The old woman inclined her head ever so slightly. “Below this castle once sat our largest source of magic. They warded it to slow its dissipation. But there is another spell on the magic too. If a human opens the door to release the magic, the magic itself will become tethered to the human population.”

Narisse took a step back, fighting back disgust. “Magic? With humans? That’s impossible! No, no, that’s not right. I left home searching for a way to fix my kingdom, not change the world!”

“If you want one, you must have both,” the fairy said darkly. “When magic fails, so does the world. So do the kingdoms. Humanity went to war with my people and, when they found themselves the victor, destroyed them. There are no more fairies for this. They were warned, child, and they fought anyway.”

“But magic,” Narisse said in awe. Then narrowed her eyes. “The source for humanity’s survival was supposed to be found on a battlefield. I only came here for sleep. You’re tricking me, aren’t you?”

“If only,” said the fairy. She pointed at Narisse, at her neck, at the pendant hanging there. “That is enchanted, you realize. It drew you here. You’ve been using magic all along, just not directly, and it has helped you, has it not?”

Narisse toyed with the pendant, refusing to believe.

“Look at the castle’s roots, young child. If there is nothing there, then you lose nothing by it. Or perhaps you find you can save your people, as you set out to do.”

Narisse nodded, slowly.

“The pendant, I think, will show you the way.”

Narisse left the room and the trapped fairy within. There were two choices: return to Kolt and leave this strange place behind her, or do as the fairy suggested and hope it was not some trap. Kolt was to the left. The pendant pulled her to the right.

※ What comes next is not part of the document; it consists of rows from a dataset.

-- ==== Sys2Proof/Safety.lean ====
section
/-! DEFINITION. The terms the claims use: the invariants of R46, the bound channels in the order INIT meets them,
the lines of R119 without numbers, and runs of NEXT_BYTE commands with the octets they give. -/

namespace Sys2Proof.Machine

/-- What holds in every reachable state: R46 (a) to (g), the counters of a FAILED engine (R282, log entry 13), and
a legal ALIGN_ROM (R144). R46 (h) speaks of two states and is stated of the step. -/
structure Inv (s : State) : Prop where
  /-- R46 (a). -/
  configClean : s.regs.phase = .config →
    (∀ t, readBank s.regs.mode t = .unbound) ∧ s.regs.cursor = 0#5 ∧ s.regs.frame = 0#32 ∧
      ∀ c, readBank s.regs.chanOpen c = false
  /-- R46 (b). -/
  runningAssigned : s.regs.phase = .running → ∀ t, readBank s.regs.mode t ≠ .unbound
  /-- R46 (c). -/
  syncOnlyFirst : ∀ t, readBank s.regs.mode t = .sync → t = 0#5 ∧ s.regs.structureMode ≠ 0#2
  /-- R46 (d). -/
  extBound : ∀ t, readBank s.regs.mode t = .ext → readBank s.regs.bindValid t = true
  /-- R46 (e). -/
  openServes : ∀ c, readBank s.regs.chanOpen c = true →
    s.regs.phase = .running ∧ ∃ t, readBank s.regs.mode t = .ext ∧ readBank s.regs.bindChan t = c
  /-- R46 (f), first half. -/
  failedClean : s.regs.phase = .failed →
    (∀ t, readBank s.regs.mode t = .unbound) ∧ (∀ c, readBank s.regs.chanOpen c = false) ∧
      (s.regs.failCause = 3#3 ∨ s.regs.failCause = 4#3 ∨ s.regs.failCause = 5#3)
  /-- R46 (f), second half. -/
  causeOnlyFailed : s.regs.phase ≠ .failed → s.regs.failCause = 0#3
  /-- R46 (g). -/
  structureLegal : s.regs.structureMode ≠ 3#2
  /-- R282: the cursor reads 0 in FAILED, as the frame counter does. -/
  failedCounters : s.regs.phase = .failed → s.regs.cursor = 0#5 ∧ s.regs.frame = 0#32
  /-- R144. -/
  alignLegal : alignRomLegal s.roms.align = true

/-- The channels bound to at least one timeslot, each once, in the order of the lowest timeslot bound to it (R241,
R242). -/
def boundChannels (r : Regs) : List ChannelId :=
  ((ascending.filter fun t => readBank r.bindValid t).map fun t => readBank r.bindChan t).eraseDups

/-- Timeslot `t` takes its octets from channel `c`. -/
def servedBy (r : Regs) (c : ChannelId) (t : Timeslot) : Bool :=
  readBank r.mode t == .ext && readBank r.bindChan t == c

/-- `n` NEXT_BYTE commands in a row. -/
def nextBytes : Nat → State → Result
  | 0, s => .next s
  | n + 1, s =>
    match exec .nextByte s with
    | .next t => nextBytes n t
    | o => o

/-- DATA of the last response in the trace. -/
def lastData (s : State) : Byte :=
  match s.env.trace.getLast? with
  | some (.resp r) => r.setWidth 8
  | _ => 0#8

/-- The octets of `n` NEXT_BYTE commands in a row, each with the timeslot it belongs to. -/
def octets : Nat → State → List (Timeslot × Byte)
  | 0, _ => []
  | n + 1, s =>
    match exec .nextByte s with
    | .next t => (s.regs.cursor, lastData t) :: octets n t
    | _ => []

/-- The response events among `es`. -/
def responses (es : List Event) : List Event :=
  es.filter fun e => match e with
    | .resp _ => true
    | _ => false

/-- `e` is a diagnostic event of timeslot `t`. -/
def isDiagOf (t : Timeslot) (e : Event) : Bool :=
  match e with
  | .diag u _ _ => u == t
  | _ => false

/-- A step's outcome with `g` applied to the next state: for comparing two runs but for a part `g` hides. -/
def mapNext (g : State → State) : Result → Result
  | .next s => .next (g s)
  | .fault r => .fault r
  | .refused r => .refused r

/-- `s` with `R.CRC4_REQ = b`. -/
def withCrc4Req (b : Bool) (s : State) : State := { s with regs := { s.regs with crc4Req := b } }

/-- `s` with `R.STRUCTURE = x`. -/
def withStructure (x : BitVec 2) (s : State) : State := { s with regs := { s.regs with structureMode := x } }

/-- The host's next input is the command `i`. -/
def issues (s : State) (i : Instr) : Prop :=
  ∃ w rest, s.env.inputs = .command w :: rest ∧ decode w = .ok i

/-- The host's next input is the reset input. -/
def resets (s : State) : Prop := s.env.inputs.head? = some .reset

/-- A command that changes no register and asks no channel: the reads (R280). -/
def isRead : Instr → Bool
  | .readStatus => true
  | .readCursor => true
  | .readFrame _ => true
  | .readTsMode _ => true
  | .setStructure _ => false
  | .setFraming _ _ => false
  | .setSilence _ => false
  | .bind _ _ => false
  | .init => false
  | .nextByte => false

/-- The lines of R119's table in which no number stands, each with its word: `STRUCT`, `CRC4` and `FRM` in their
places under the opcode (R103, R104), or the whole word where R119 gives it. -/
def asmRowsWithoutNumber : List (AsmLine × CommandWord) :=
  [(⟨"SET_STRUCTURE", [.name "unstructured"]⟩, 0x10000000#32),
    (⟨"SET_STRUCTURE", [.name "pcm31"]⟩, 0x10000001#32),
    (⟨"SET_STRUCTURE", [.name "pcm30"]⟩, 0x10000002#32),
    (⟨"SET_FRAMING", [.name "double"]⟩, 0x20000000#32),
    (⟨"SET_FRAMING", [.name "multi"]⟩, 0x20000001#32),
    (⟨"SET_FRAMING", [.name "double", .name "crc4"]⟩, 0x20000002#32),
    (⟨"SET_FRAMING", [.name "multi", .name "crc4"]⟩, 0x20000003#32),
    (⟨"INIT", []⟩, 0x50000000#32),
    (⟨"NEXT_BYTE", []⟩, 0x60000000#32),
    (⟨"READ_STATUS", []⟩, 0x70000000#32),
    (⟨"READ_CURSOR", []⟩, 0x71000000#32)]

end Sys2Proof.Machine
end

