/-! ## Configuration commands -/

/-- R200: SET_STRUCTURE, its word and its effect in every phase; in CONFIG it writes `R.STRUCTURE` and nothing
else. `STRUCT = 3` has no word that decodes to it. -/
def Obligations.SetStructureWritesStructure : Prop :=
  ∀ (struct : BitVec 2) (s : State), WellFormed (.setStructure struct) = true →
    decode (0x10000000#32 ||| struct.setWidth 32) = .ok (.setStructure struct) ∧
    (s.regs.phase = .config → exec (.setStructure struct) s =
      .next (emit (.resp (respWord .ok 0x00#8)) { s with regs := { s.regs with structureMode := struct } })) ∧
    (s.regs.phase = .running → exec (.setStructure struct) s = .next (emit (.resp (respWord .errPhase 0x00#8)) s)) ∧
    (s.regs.phase = .failed → exec (.setStructure struct) s = .next (emit (.resp (respWord .errFailed 0x00#8)) s))

/-- R205: SET_FRAMING, its word and its effect in every phase; in CONFIG it writes `R.FRAMING` and `R.CRC4_REQ` and nothing else. -/
def Obligations.SetFramingWritesFramingAndCrcRequest : Prop :=
  ∀ (frm : FramingMode) (crc4 : Bool) (s : State),
    decode (0x20000000#32 ||| (if crc4 then 2#32 else 0#32) ||| (if frm = .multiframe then 1#32 else 0#32)) =
      .ok (.setFraming frm crc4) ∧
    (s.regs.phase = .config → exec (.setFraming frm crc4) s =
      .next (emit (.resp (respWord .ok 0x00#8))
        { s with regs := { s.regs with framing := frm, crc4Req := crc4 } })) ∧
    (s.regs.phase = .running → exec (.setFraming frm crc4) s = .next (emit (.resp (respWord .errPhase 0x00#8)) s)) ∧
    (s.regs.phase = .failed → exec (.setFraming frm crc4) s = .next (emit (.resp (respWord .errFailed 0x00#8)) s))

/-- R210: SET_SILENCE, its word and its effect in every phase; in CONFIG it writes `R.SILENCE` and nothing else. -/
def Obligations.SetSilenceWritesSilence : Prop :=
  ∀ (sil : Byte) (s : State),
    decode (0x30000000#32 ||| sil.setWidth 32) = .ok (.setSilence sil) ∧
    (s.regs.phase = .config → exec (.setSilence sil) s =
      .next (emit (.resp (respWord .ok 0x00#8)) { s with regs := { s.regs with silence := sil } })) ∧
    (s.regs.phase = .running → exec (.setSilence sil) s = .next (emit (.resp (respWord .errPhase 0x00#8)) s)) ∧
    (s.regs.phase = .failed → exec (.setSilence sil) s = .next (emit (.resp (respWord .errFailed 0x00#8)) s))

/-- BIND of an unbound timeslot in CONFIG completes, writes the two binding entries of that timeslot, and changes
nothing else; no channel is touched (R215, R220). In RUNNING and FAILED it is refused. -/
def Obligations.BindBindsAnUnboundTimeslot : Prop :=
  ∀ (ts : BitVec 8) (chan : ChannelId) (s : State),
    (s.regs.phase = .config → ts.toNat < 32 → readBank s.regs.bindValid (ts.setWidth 5) = false →
      ∃ valid chans, exec (.bind ts chan) s =
          .next (emit (.resp (respWord .ok 0x00#8))
            { s with regs := { s.regs with bindValid := valid, bindChan := chans } }) ∧
        ∀ t : Timeslot,
          readBank valid t = (if t.toNat = ts.toNat then true else readBank s.regs.bindValid t) ∧
            readBank chans t = if t.toNat = ts.toNat then chan else readBank s.regs.bindChan t) ∧
    (s.regs.phase = .running → exec (.bind ts chan) s = .next (emit (.resp (respWord .errPhase 0x00#8)) s)) ∧
    (s.regs.phase = .failed → exec (.bind ts chan) s = .next (emit (.resp (respWord .errFailed 0x00#8)) s))

/-- R217: BIND with `TS >= 32` in CONFIG responds ERR_RANGE and enters FAILED with cause 3; nothing else changes. -/
def Obligations.BindOutOfRangeIsFatal : Prop :=
  ∀ (ts : BitVec 8) (chan : ChannelId) (s : State), s.regs.phase = .config → 32 ≤ ts.toNat →
    exec (.bind ts chan) s =
      .next (emit (.resp (respWord .errRange 0x00#8))
        { s with regs := { s.regs with phase := .failed, failCause := 3#3 } })

/-- R218: BIND of a timeslot already bound in CONFIG responds ERR_DUP and enters FAILED with cause 4, whatever the
channel; the earlier binding stays. -/
def Obligations.BindOfABoundTimeslotIsFatal : Prop :=
  ∀ (ts : BitVec 8) (chan : ChannelId) (s : State), s.regs.phase = .config → ts.toNat < 32 →
    readBank s.regs.bindValid (ts.setWidth 5) = true →
      exec (.bind ts chan) s =
        .next (emit (.resp (respWord .errDup 0x00#8))
          { s with regs := { s.regs with phase := .failed, failCause := 4#3 } })

/-- R303: a command other than a read, in a phase that does not admit it, responds ERR_PHASE, changes no state and
makes no channel request. -/
def Obligations.CommandsOutOfPhaseAreRefused : Prop :=
  ∀ (i : Instr) (s : State),
    ((∃ st, i = .setStructure st) ∨ (∃ f c, i = .setFraming f c) ∨ (∃ b, i = .setSilence b) ∨
        (∃ ts c, i = .bind ts c) ∨ i = .init → s.regs.phase = .running →
      exec i s = .next (emit (.resp (respWord .errPhase 0x00#8)) s)) ∧
    (i = .nextByte → s.regs.phase = .config →
      exec i s = .next (emit (.resp (respWord .errPhase 0x00#8)) s))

In the end it was a simple choice. If there was a chance to save her kingdom from its inevitable downfall, she’d take it.

Narisse went right.

The pendant led her to a staircase, lit by a torch. Narisse took it, and descended. The steps were numerous, and slippery, but down she went. Down. Until she found herself at the beginning of a short corridor with a door on one end. It did not take her long to reach the door. There were so many glyphs scratched into the wood that they overlapped again and again. But the knob remained untouched.

When Narisse put her fingers around the knob, it was warm. The hinges creaked as she pulled the door itself open.

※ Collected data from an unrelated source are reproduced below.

/-! ### INIT with a failed open (R244) -/

theorem execInit_failed (hconfig : s.regs.phase = .config) (hbound : boundChannels s.regs = before ++ c :: after)
    (hok : ∀ d ∈ before, openAnswer d s = .ok) (hfail : openAnswer c s = .fail) :
    exec .init s = fatal .errOpen (closeAll before (requestOpen c (openAll before s))) := by
  rw [boundChannels_eq] at hbound
  have hloop := openBound_fail (r := s.regs) ascending [] s rfl rfl hbound hok hfail
  change execInit s = _
  unfold execInit
  rw [inPhase_admitted hconfig (by decide), hloop]
  rfl

/-- Closing again what was opened from all channels closed leaves all of them closed. -/
theorem closes_undo_opens {v : Bank 5 Bool} (hclosed : ∀ d, readBank v d = false) (cs : List ChannelId) :
    cs.foldl (fun v c => writeBank v c false) (cs.foldl (fun v c => writeBank v c true) v) = v := by
  apply bank_ext
  intro d
  rw [readBank_foldl_const, readBank_foldl_const]
  by_cases hd : d ∈ cs <;> simp [hd, hclosed d]

/-- A channel that was not among those opened still gives the answer it would have given before. -/
theorem openAnswer_openAll (hnodup : before.Nodup) (hok : ∀ d ∈ before, openAnswer d s = .ok) (hc : c ∉ before) :
    openAnswer c (openAll before s) = openAnswer c s := by
  obtain ⟨-, -, -, hfeed, -⟩ := openAll_eq before s hnodup hok
  simp [openAnswer, hfeed c, hc]

/-- Settles O27: the opens before the failed one are undone in the same order, and the failed channel, which was
asked but never opened, needs no undoing. -/
theorem initStopsAtTheFirstFailedOpen : Obligations.InitStopsAtTheFirstFailedOpen := by
  intro s before after c hconfig hclosed hbound hok hfail
  have hnodup := nodup_boundChannels s.regs
  rw [hbound, List.nodup_append] at hnodup
  obtain ⟨hnodup, -, hdisjoint⟩ := hnodup
  have hc : c ∉ before := fun hmem => hdisjoint c hmem c (by simp) rfl
  obtain ⟨hregs, hroms, hinputs, hfeed, htrace⟩ := openAll_eq before s hnodup hok
  have hanswer : openAnswer c (openAll before s) = .fail := (openAnswer_openAll hnodup hok hc).trans hfail
  refine ⟨_, (execInit_failed hconfig hbound hok hfail).trans (fatal_eq ..), ?regs, ?roms, ?inputs, ?trace,
    fun d => ?feed⟩
  case regs => simp [closeAll_eq, closes_undo_opens hclosed, statusCode]
  case roms => simp [closeAll_eq, hroms]
  case inputs => simp [closeAll_eq, hinputs]
  case trace => simp [closeAll_eq, htrace, hanswer]
  case feed =>
    have hrequest := feed_requestOpen c d (openAll before s)
    rw [hfeed c, hfeed d, if_neg hc] at hrequest
    simp only [closeAll_eq]
    change feed d (requestOpen c (openAll before s)) = _
    rw [hrequest]
    by_cases hdc : c = d
    · simp [hdc]
    · simp [hdc, Ne.symm hdc]

end Sys2Proof.Machine
end

section
/-! NEXT_BYTE by phase: refused outside RUNNING (R252), one octet in RUNNING (R257). -/

namespace Sys2Proof.Machine

/-- Settles O36: no timeslot of a RUNNING engine is UNBOUND, so the cursor's source gives an octet, and no source
writes the phase. -/
theorem nextByteNeverFailsInRunning : Obligations.NextByteNeverFailsInRunning := by
  intro s hinv hrunning
  obtain ⟨b, u, hproduce⟩ := produce_ok s.regs.cursor s.regs.frame s (hinv.runningAssigned hrunning _)
  have hphase : u.regs.phase = s.regs.phase := by
    obtain ⟨-, -, hregs | ⟨-, -, hregs⟩⟩ := produce_regs _ _ _ hproduce
    · rw [hregs]
    · rw [hregs]
  exact ⟨_, b, execNextByte_of_produce hrunning hproduce, lastEvent_emit .., hphase.trans hrunning, rfl⟩

/-- Settles O29: the phase check answers before any source is evaluated. -/
theorem nextByteIsRefusedOutsideRunning : Obligations.NextByteIsRefusedOutsideRunning := by
  intro s
  change (_ → execNextByte s = _) ∧ (_ → execNextByte s = _)
  exact ⟨fun hconfig => inPhase_wrong (by simp [hconfig]) (by simp [hconfig]), inPhase_failed⟩

end Sys2Proof.Machine
end

section
/-! The read commands. Each is one response over the engine's registers, whatever the phase (R280); what is left is
the layout of its DATA (R281, R282, R284, R286) and what the invariant says of the registers it shows. -/

/-! ### A word with its operand added below -/

namespace Sys2Proof

variable {k : ℕ} {p : CommandWord}

/-- Where the rest of the word is zero in the low bits, adding the operand sets them without a carry. -/
theorem add_setWidth_eq_or (x : BitVec k) (hzero : p.extractLsb' 0 k = 0#k) :
    p + x.setWidth 32 = p ||| x.setWidth 32 := by
  refine BitVec.add_eq_or_of_and_eq_zero _ _ ?_
  ext i hi
  by_cases hik : i < k
  · have hbit : p[i] = false := by
      simpa [hik, BitVec.getLsbD_eq_getElem hi] using congrArg (fun y => y.getLsbD i) hzero
    simp [hbit]
  · have hout : x.getLsbD i = false := BitVec.getLsbD_of_ge x _ (by omega)
    simp [hout]

theorem decode_readFrame_word (k : BitVec 2) : decode (0x72000000#32 + k.setWidth 32) = .ok (.readFrame k) := by
  rw [add_setWidth_eq_or k (by decide)]
  have hop : opField (0x72000000#32 ||| k.setWidth 32) = 7#4 := extractLsb'_or_setWidth_above k (by decide)
  have hsel : selField (0x72000000#32 ||| k.setWidth 32) = 2#4 := extractLsb'_or_setWidth_above k (by decide)
  have hreserved : (0x72000000#32 ||| k.setWidth 32).extractLsb' 5 19 = 0#19 :=
    extractLsb'_or_setWidth_above k (by decide)
  have harg : (0x72000000#32 ||| k.setWidth 32).extractLsb' 2 3 = 0#3 :=
    extractLsb'_or_setWidth_above k (by decide)
  have hk : (0x72000000#32 ||| k.setWidth 32).extractLsb' 0 2 = k :=
    extractLsb'_or_setWidth_low k (by decide) rfl
  rw [decode_eq_decodeRead hop, decodeRead_readFrame hsel hreserved harg, hk]

theorem decode_readTsMode_word (t : Timeslot) :
    decode (0x73000000#32 + t.setWidth 32) = .ok (.readTsMode t) := by
  rw [add_setWidth_eq_or t (by decide)]
  have hop : opField (0x73000000#32 ||| t.setWidth 32) = 7#4 := extractLsb'_or_setWidth_above t (by decide)
  have hsel : selField (0x73000000#32 ||| t.setWidth 32) = 3#4 := extractLsb'_or_setWidth_above t (by decide)
  have hreserved : (0x73000000#32 ||| t.setWidth 32).extractLsb' 5 19 = 0#19 :=
    extractLsb'_or_setWidth_above t (by decide)
  have ht : (0x73000000#32 ||| t.setWidth 32).extractLsb' 0 5 = t :=
    extractLsb'_or_setWidth_low t (by decide) rfl
  rw [decode_eq_decodeRead hop, decodeRead_readTsMode hsel hreserved, ht]

end Sys2Proof

namespace Sys2Proof.Machine

variable {s : State}

/-! ### Each read is one response -/

theorem exec_readStatus (s : State) : exec .readStatus s = respond .ok (statusData s.regs) s := rfl

theorem exec_readCursor (s : State) : exec .readCursor s = respond .ok (s.regs.cursor.setWidth 8) s := rfl

theorem exec_readFrame (k : BitVec 2) (s : State) :
    exec (.readFrame k) s = respond .ok (frameOctet s.regs.frame k) s := rfl

theorem exec_readTsMode (t : Timeslot) (s : State) :
    exec (.readTsMode t) s = respond .ok ((modeCode (readBank s.regs.mode t)).setWidth 8) s := rfl

/-- Settles O46, read by read. -/
theorem readsRespondOkAndChangeNothing : Obligations.ReadsRespondOkAndChangeNothing := by
  rintro i s (rfl | rfl | ⟨k, rfl⟩ | ⟨t, rfl⟩)
  · exact ⟨_, exec_readStatus s⟩
  · exact ⟨_, exec_readCursor s⟩
  · exact ⟨_, exec_readFrame k s⟩
  · exact ⟨_, exec_readTsMode t s⟩

/-! ### The layout of DATA -/

theorem statusData_phase (r : Regs) : (statusData r).extractLsb' 6 2 = phaseCode r.phase := by
  ext i hi
  have hcause : r.failCause.getLsbD (6 + i - 3) = false := BitVec.getLsbD_of_ge _ _ (by omega)
  simp [statusData, show 6 + i < 8 by omega, hcause, BitVec.getLsbD_eq_getElem hi]

theorem statusData_failCause (r : Regs) : (statusData r).extractLsb' 3 3 = r.failCause := by
  ext i hi
  simp [statusData, show 3 + i < 6 by omega, show 3 + i < 8 by omega, BitVec.getLsbD_eq_getElem hi]

theorem statusData_low (r : Regs) : (statusData r).extractLsb' 0 3 = 0#3 := by
  ext i hi
  simp [statusData, show i < 6 by omega, hi]

theorem statusData_reset : statusData Regs.reset = 0x00#8 := rfl

theorem phaseCode_ne_three (p : Phase) : phaseCode p ≠ 3#2 := by cases p <;> decide

/-- An operand zero-extended to a DATA octet stands in its low bits, under zeros. -/
theorem setWidth_octet_fields (t : Timeslot) :
    (t.setWidth 8).extractLsb' 0 5 = t ∧ (t.setWidth 8).extractLsb' 5 3 = 0#3 := by
  constructor
  · rw [← BitVec.setWidth_eq_extractLsb' (by decide), BitVec.setWidth_setWidth_of_le t (by decide),
      BitVec.setWidth_eq]
  · ext i hi
    simp

theorem frameOctet_eq_ofNat (f : FrameCount) (k : BitVec 2) :
    frameOctet f k = BitVec.ofNat 8 (f.toNat / 256 ^ k.toNat % 256) := by
  apply BitVec.eq_of_toNat_eq
  have hpow : 2 ^ (8 * k.toNat) = 256 ^ k.toNat := pow_mul 2 8 k.toNat
  simp [frameOctet, Nat.shiftRight_eq_div_pow, hpow]

/-! ### What the invariant says of the registers the reads show -/

/-- Outside RUNNING no timeslot has a mode and the cursor is 0 (R46, R282). -/
theorem Inv.at_rest (hinv : Inv s) (hphase : s.regs.phase ≠ .running) :
    (∀ t, readBank s.regs.mode t = .unbound) ∧ s.regs.cursor = 0#5 := by
  cases h : s.regs.phase with
  | config =>
    obtain ⟨hmode, hcursor, -, -⟩ := hinv.configClean h
    exact ⟨hmode, hcursor⟩
  | running => exact absurd h hphase
  | failed =>
    obtain ⟨hmode, -, -⟩ := hinv.failedClean h
    obtain ⟨hcursor, -⟩ := hinv.failedCounters h
    exact ⟨hmode, hcursor⟩

/-- The causes an engine holds: NONE, or that of a fatal error (R41, R46). -/
theorem Inv.failCause_legal (hinv : Inv s) :
    s.regs.failCause = 0#3 ∨ s.regs.failCause = 3#3 ∨ s.regs.failCause = 4#3 ∨ s.regs.failCause = 5#3 := by
  by_cases h : s.regs.phase = .failed
  · obtain ⟨-, -, hcause⟩ := hinv.failedClean h
    exact .inr hcause
  · exact .inl (hinv.causeOnlyFailed h)

/-! ### The statements -/

/-- Settles O47: DATA field by field, and the invariant on the two codes. -/
theorem readStatusGivesPhaseAndCause : Obligations.ReadStatusGivesPhaseAndCause := by
  refine ⟨by decide, fun s => ?_⟩
  refine ⟨_, exec_readStatus s, ?phase, statusData_failCause _, statusData_low _, ?reset, ?codes⟩
  case phase =>
    rw [statusData_phase]
    cases s.regs.phase <;> rfl
  case reset =>
    intro hreset
    rw [hreset, statusData_reset]
  case codes =>
    intro hinv
    rw [statusData_phase, statusData_failCause]
    exact ⟨phaseCode_ne_three _, hinv.failCause_legal⟩

/-- Settles O48: DATA is the cursor zero-extended, and the cursor is 0 outside RUNNING. -/
theorem readCursorGivesTheCursor : Obligations.ReadCursorGivesTheCursor := by
  refine ⟨by decide, fun s => ?_⟩
  obtain ⟨hcursor, hhigh⟩ := setWidth_octet_fields s.regs.cursor
  refine ⟨_, exec_readCursor s, hcursor, hhigh, fun hinv hphase => ?_⟩
  obtain ⟨-, hzero⟩ := hinv.at_rest hphase
  rw [hzero]
  rfl

/-- Settles O49: the shift of the octet's bits is a division by a power of 256. -/
theorem readFrameGivesOneOctet : Obligations.ReadFrameGivesOneOctet := by
  intro s k
  refine ⟨decode_readFrame_word k, ?_⟩
  rw [exec_readFrame, frameOctet_eq_ofNat]
  rfl

/-- Settles O50: the mode's code zero-extended, and no timeslot has a mode outside RUNNING. -/
theorem readTsModeGivesTheMode : Obligations.ReadTsModeGivesTheMode := by
  intro s t
  refine ⟨decode_readTsMode_word t, _, exec_readTsMode t s, ?code, ?atRest⟩
  case code => cases readBank s.regs.mode t <;> rfl
  case atRest =>
    intro hinv hphase
    obtain ⟨hmode, -⟩ := hinv.at_rest hphase
    rw [hmode t]
    rfl

end Sys2Proof.Machine
end

section
/-! The refusals by phase: every command but a read has one phase that admits it (R303), and FAILED admits none of
them (R304). -/

namespace Sys2Proof.Machine

variable {i : Instr} {p : Phase} {s : State}

/-- The one phase that admits a command; a read has none, as every phase admits it (R280, R303). -/
def admittingPhase : Instr → Option Phase
  | .setStructure _ | .setFraming _ _ | .setSilence _ | .bind _ _ | .init => some .config
  | .nextByte => some .running
  | .readStatus | .readCursor | .readFrame _ | .readTsMode _ => none

/-- A command with an admitting phase is the phase check around its own work. -/
theorem exec_eq_inPhase (hadmits : admittingPhase i = some p) : ∃ body, ∀ s, exec i s = inPhase p body s := by
  cases i with
  | setStructure | setFraming | setSilence | bind | init | nextByte =>
    cases hadmits
    exact ⟨_, fun _ => rfl⟩
  | readStatus | readCursor | readFrame | readTsMode => cases hadmits

theorem read_of_admittingPhase_none (hnone : admittingPhase i = none) :
    i = .readStatus ∨ i = .readCursor ∨ (∃ k, i = .readFrame k) ∨ ∃ t, i = .readTsMode t := by
  cases i with
  | setStructure | setFraming | setSilence | bind | init | nextByte => cases hnone
  | readStatus => exact .inl rfl
  | readCursor => exact .inr (.inl rfl)
  | readFrame k => exact .inr (.inr (.inl ⟨k, rfl⟩))
  | readTsMode t => exact .inr (.inr (.inr ⟨t, rfl⟩))

theorem exec_outOfPhase (hadmits : admittingPhase i = some p) (hphase : s.regs.phase ≠ p)
    (hfailed : s.regs.phase ≠ .failed) : exec i s = respond .errPhase 0#8 s := by
  obtain ⟨body, hexec⟩ := exec_eq_inPhase hadmits
  rw [hexec, inPhase_wrong hphase hfailed]

theorem exec_inFailed (hadmits : admittingPhase i = some p) (hfailed : s.regs.phase = .failed) :
    exec i s = respond .errFailed 0#8 s := by
  obtain ⟨body, hexec⟩ := exec_eq_inPhase hadmits
  rw [hexec, inPhase_failed hfailed]

/-- Settles O22: CONFIG admits the first five commands and RUNNING admits NEXT_BYTE, each not the other's phase. -/
theorem commandsOutOfPhaseAreRefused : Obligations.CommandsOutOfPhaseAreRefused := by
  intro i s
  constructor
  · intro hcommand hrunning
    have hadmits : admittingPhase i = some .config := by
      obtain ⟨_, rfl⟩ | ⟨_, _, rfl⟩ | ⟨_, rfl⟩ | ⟨_, _, rfl⟩ | rfl := hcommand <;> rfl
    exact exec_outOfPhase hadmits (by simp [hrunning]) (by simp [hrunning])
  · rintro rfl hconfig
    exact exec_outOfPhase (p := .running) rfl (by simp [hconfig]) (by simp [hconfig])

/-- Settles O23: a command without an admitting phase is a read; any other meets the phase check, which comes before
its own work. -/
theorem failedEngineRefusesEverythingButReads : Obligations.FailedEngineRefusesEverythingButReads := by
  intro i s hnotRead hfailed
  cases hadmits : admittingPhase i with
  | some p => exact exec_inFailed hadmits hfailed
  | none =>
    obtain hread | hread | ⟨k, hread⟩ | ⟨t, hread⟩ := read_of_admittingPhase_none hadmits
    · obtain ⟨hstatus, -, -, -⟩ := hnotRead 0#2 0#5
      exact absurd hread hstatus
    · obtain ⟨-, hcursor, -, -⟩ := hnotRead 0#2 0#5
      exact absurd hread hcursor
    · obtain ⟨-, -, hframe, -⟩ := hnotRead k 0#5
      exact absurd hread hframe
    · obtain ⟨-, -, -, htsMode⟩ := hnotRead 0#2 t
      exact absurd hread htsMode

end Sys2Proof.Machine
end

section
/-! The reset input (R350): what the step does, and what every register holds after it. -/

namespace Sys2Proof.Machine

variable {s : State} {rest : List HostInput}

/-- With a legal ALIGN_ROM, a step takes the reset input from the inputs and resets the engine (R18, R350). -/
theorem step_reset (hrom : alignRomLegal s.roms.align = true) (hin : s.env.inputs = .reset :: rest) :
    step s = .next (applyReset (dropInput s)) := by
  simp [step, hrom, hin, runInput]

Inside was a sort of garden, but the flowers were not tangible. They glowed. Luminescent green ivy climbed the walls. Sturdy, iridescent trees reached towards a sun that was not there. They were made of light, all of them. A dim, dying light, Narisse realized, but still it glowed. And when she stepped in, a strange wind picked up, and blew the magic garden flat. The flowers, the trees, the ivy all dissipated, rushing towards her and outward.

And Narisse knew instantly that the fairy was not, at least, lying about the last major source of magic.